Seqanswers Leaderboard Ad

**dpryan** · 07-20-2015, 04:29 AM

As I mentioned in your other thread, most variant callers are aware of the concept of paired-end reads and will deal with them in a coherent manner. You're unlikely to gain anything by merging overlapping regions for your use case.

Regarding 200bp SE with reads vs. 100bp PE sequencing, the nicest results will probably vary by facility. For our internally produced data I think the 100bp PE reads might produce slightly better results, but I suppose one would need to do the comparison to really say for sure.

**evakoe** · 07-20-2015, 04:41 AM

Originally posted by dpryan View Post

most variant callers are aware of the concept of paired-end reads and will deal with them in a coherent manner.

I see your point, thanks for sharing. Still, I wonder if the extra accuracy that I gain by the overlapping reads is worth the additional sequencing. But that is probably something that everybody has to decide for themselves.

**GenoMax** · 07-20-2015, 05:04 AM

Originally posted by evakoe View Post

I see your point, thanks for sharing. Still, I wonder if the extra accuracy that I gain by the overlapping reads is worth the additional sequencing. But that is probably something that everybody has to decide for themselves.

The price differential is small between SE and PE reads (based on a casual search for exome sequencing for a single sample on GenoHub.com). If you were doing thousands of samples then it may become a consideration but then you would be negotiating directly with the sequencing center.

**evakoe** · 07-20-2015, 05:24 AM

Originally posted by GenoMax View Post

The price differential is small between SE and PE reads

Ok, let's assume that the price for SE and PE for a given read length and number of reads is identical. My point was that I might get more data out of SE, since I don't "loose" bases to the overlapping PE. As a consequence, PE is more expensive to get to the same final coverage.

**dpryan** · 07-20-2015, 05:27 AM

While you lose a few bases with PE data you also probably have a slightly higher alignment rate, so the actual effective coverage is probably not that different.

**evakoe** · 07-20-2015, 05:40 AM

Originally posted by dpryan View Post

While you lose a few bases with PE data you also probably have a slightly higher alignment rate, so the actual effective coverage is probably not that different.

That would be very easy to test.

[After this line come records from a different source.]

/-- The source region in the words of R85 and R90. -/
theorem inSource_iff {i : Instr} {a : Nat} : inSource i s a = true ↔
    i ∈ [Instr.ecbEnc, .ecbDec, .ctrXform] ∧ s.src.toNat ≤ a ∧ a < s.src.toNat + s.len.toNat := by
  rw [inSource, Bool.and_eq_true, inRange_iff, ← isBuffer_iff]

/-! ## Steps that access BUF -/

section
variable {a : Nat} {b : Byte} {rest : List Event} (hr : s.rstAsserted = false) (hm : a < s.cfg.memBytes)
include hr hm

theorem step_bufRead (ha : s.agenda = .host (.bufRead a) :: rest) :
    step s = .next (bufRead a { s with agenda := rest }) :=
  (step_of_agenda ha).trans (perform_bufRead hr hm)

theorem step_bufWrite (ha : s.agenda = .host (.bufWrite a b) :: rest) :
    step s = if busySource s a || busyDestination s a then .refused (.hostWriteIntoBusyRegion a)
      else .next (bufWrite a b { s with agenda := rest }) :=
  (step_of_agenda ha).trans (perform_bufWrite hr hm)

theorem step_bufRead_of_destination (hd : busyDestination s a = true) (ha : s.agenda = .host (.bufRead a) :: rest) :
    step s = .next { s with
      agenda := rest, responses := .buf a (Config.drawByte s.draws) :: s.responses, draws := s.draws + 1 } :=
  (step_bufRead hr hm ha).trans (congrArg _ (if_pos hd))

theorem step_bufRead_of_not_destination (hd : busyDestination s a = false)
    (ha : s.agenda = .host (.bufRead a) :: rest) :
    step s = .next { s with agenda := rest, responses := .buf a (bufByte s a) :: s.responses } :=
  (step_bufRead hr hm ha).trans (congrArg _ (if_neg (Bool.eq_false_iff.1 hd)))

theorem step_bufWrite_of_no_region (hs : busySource s a = false) (hd : busyDestination s a = false)
    (ha : s.agenda = .host (.bufWrite a b) :: rest) :
    ∃ t, step s = .next t ∧ t = { s with agenda := rest, buf := t.buf } ∧ bufByte t a = b
      ∧ ∀ x, x ≠ a → bufByte t x = bufByte s x := by
  refine ⟨bufWrite a b { s with agenda := rest }, ?_, rfl, ?_, fun x hx => ?_⟩
  · rw [step_bufWrite hr hm ha, hs, hd]; rfl
  · rw [bufByte_bufWrite, if_pos rfl]
  · rw [bufByte_bufWrite, if_neg hx]; rfl

theorem step_bufWrite_of_region (h : busyDestination s a = true ∨ busySource s a = true)
    (ha : s.agenda = .host (.bufWrite a b) :: rest) : step s = .refused (.hostWriteIntoBusyRegion a) := by
  have hp : (busySource s a || busyDestination s a) = true := by rwa [Bool.or_comm, Bool.or_eq_true]
  rw [step_bufWrite hr hm ha, if_pos hp]

end

end

/-- Settles O46: while idle no address lies in a region of a running command. -/
theorem bufAccessWhileIdle : Obligations.BufAccessWhileIdle := by
  intro s a b rest hr hb hm
  have hn := runningBuffer_of_idle hb
  have hd := busyDestination_of_no_buffer hn a
  exact ⟨step_bufRead_of_not_destination hr hm hd,
    step_bufWrite_of_no_region hr hm (busySource_of_no_buffer hn a) hd⟩

/-- Settles O47: the regions of R90 are those of the latched command, and a command without regions has none. -/
theorem bufAccessWhileBusy : Obligations.BufAccessWhileBusy := by
  intro s i a b rest hr hb hl hm
  dsimp only
  rw [← inDestination_iff, ← inSource_iff, ← busyDestination_of_latched hb hl, ← busySource_of_latched hb hl,
    Bool.not_eq_true, Bool.not_eq_true]
  exact ⟨fun ha => ⟨fun hd => step_bufRead_of_destination hr hm hd ha,
      fun hd => step_bufRead_of_not_destination hr hm hd ha⟩,
    fun ha => ⟨fun hd hs => step_bufWrite_of_no_region hr hm hs hd ha, fun h => step_bufWrite_of_region hr hm h ha⟩⟩

/-! ## The steps that stop -/

section
variable {s : State}

/-- Every command answers a next state, an error included (R149, R343). -/
theorem exec_answers (i : Instr) (s : State) : ∃ t, exec i s = .next t := by
  cases he : earlyError i s with
  | some c => exact ⟨_, exec_of_earlyError he⟩
  | none => exact ⟨_, exec_of_no_earlyError he⟩

/-- A busy engine has a command latched, so its last step never stops (R54, R147). -/
theorem EngineInv.engineLast_answers (h : EngineInv s) : ∃ t, Machine.engineLast s = .next t := by
  cases hb : s.busy with
  | false => exact ⟨s, engineLast_of_idle hb⟩
  | true =>
    obtain ⟨i, hl⟩ := h.busyLatched hb
    rw [engineLast_of_latched hb hl]
    exact exec_answers i s

theorem registerAccess_answers_iff {size addr : Nat} {access : Nat → State → State} :
    (∃ t, registerAccess size addr access s = .next t) ↔ (busOffset s.cfg size addr).isSome = true := by
  unfold registerAccess
  cases busOffset s.cfg size addr <;> simp

/-- With the reset input released, a host operation answers a next state exactly when R143, R89 and R90 allow it. -/
theorem hostAccess_answers_iff {op : HostOp} (hr : s.rstAsserted = false) :
    (∃ t, hostAccess op s = .next t) ↔ hostAllowed op s = true := by
  cases op with
  | regRead size addr => rw [hostAllowed, hr]; exact registerAccess_answers_iff
  | regWrite size addr v => rw [hostAllowed, hr]; exact registerAccess_answers_iff
  | bufRead a => by_cases hm : a < s.cfg.memBytes <;> simp [hostAccess, hostAllowed, hr, hm]
  | bufWrite a b =>
    by_cases hm : a < s.cfg.memBytes
    · cases hs : busySource s a <;> cases hd : busyDestination s a <;> simp [hostAccess, hostAllowed, hr, hm, hs, hd]
    · simp [hostAccess, hostAllowed, hr, hm]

I can just remove the paired end information and treat my reads as SE and compare the alignment accuracy. I will do that and post the results.

Unfortunately, the overlap is much more than a few bases. Imagine the PE reads with adapters already removed. When I now merge the overlapping reads and then count the number of bases, I have 30% less bases than without the merging.

**dpryan** · 07-20-2015, 05:41 AM

Given that, your SE reads would be heavily contaminated with adapters and similar junk, so again I doubt you'd be gaining anything with SE reads.

**evakoe** · 07-20-2015, 05:45 AM

Originally posted by dpryan View Post

Given that, your SE reads would be heavily contaminated with adapters and similar junk, so again I doubt you'd be gaining anything with SE reads.

But would SE reads be more heavily contaminated with adapters then PE reads? With the PE data, 11% of the bases from the raw reads are adapters, though there is quite some variability per sample.

**dpryan** · 07-20-2015, 05:48 AM

Yes, they'd be even more contaminated than PE samples, since you're likely starting with essentially the same fragment size pool.

**evakoe** · 07-20-2015, 05:52 AM

Originally posted by dpryan View Post

Yes, they'd be even more contaminated than PE samples, since you're likely starting with essentially the same fragment size pool.

I didn't know this. Thank you for your input.

**Brian Bushnell** · 07-20-2015, 08:05 AM

Originally posted by evakoe View Post

That would be very easy to test. I can just remove the paired end information and treat my reads as SE and compare the alignment accuracy. I will do that and post the results.

Unfortunately, the overlap is much more than a few bases. Imagine the PE reads with adapters already removed. When I now merge the overlapping reads and then count the number of bases, I have 30% less bases than without the merging.

PE reads are better than SE in every way, if you want to align and call variations. Not only will they have a marginally higher alignment rate (and potentially noticeably higher in areas with more significant mutations), they will be substantially more accurate. So you increase true-positives and decrease false-positives... at the same time that you gain a substantially improved ability to detect structural variations, and to trim adapters (which works much better with PE reads). Furthermore, if you decide to do duplicate removal (which is a good idea for an amplified library), PE libraries will have a much lower duplicate-removal rate because it's possible to measure the insert size of a pair, and thus determine more accurately whether it is a duplicate or just a fragment that happens to start at the same location.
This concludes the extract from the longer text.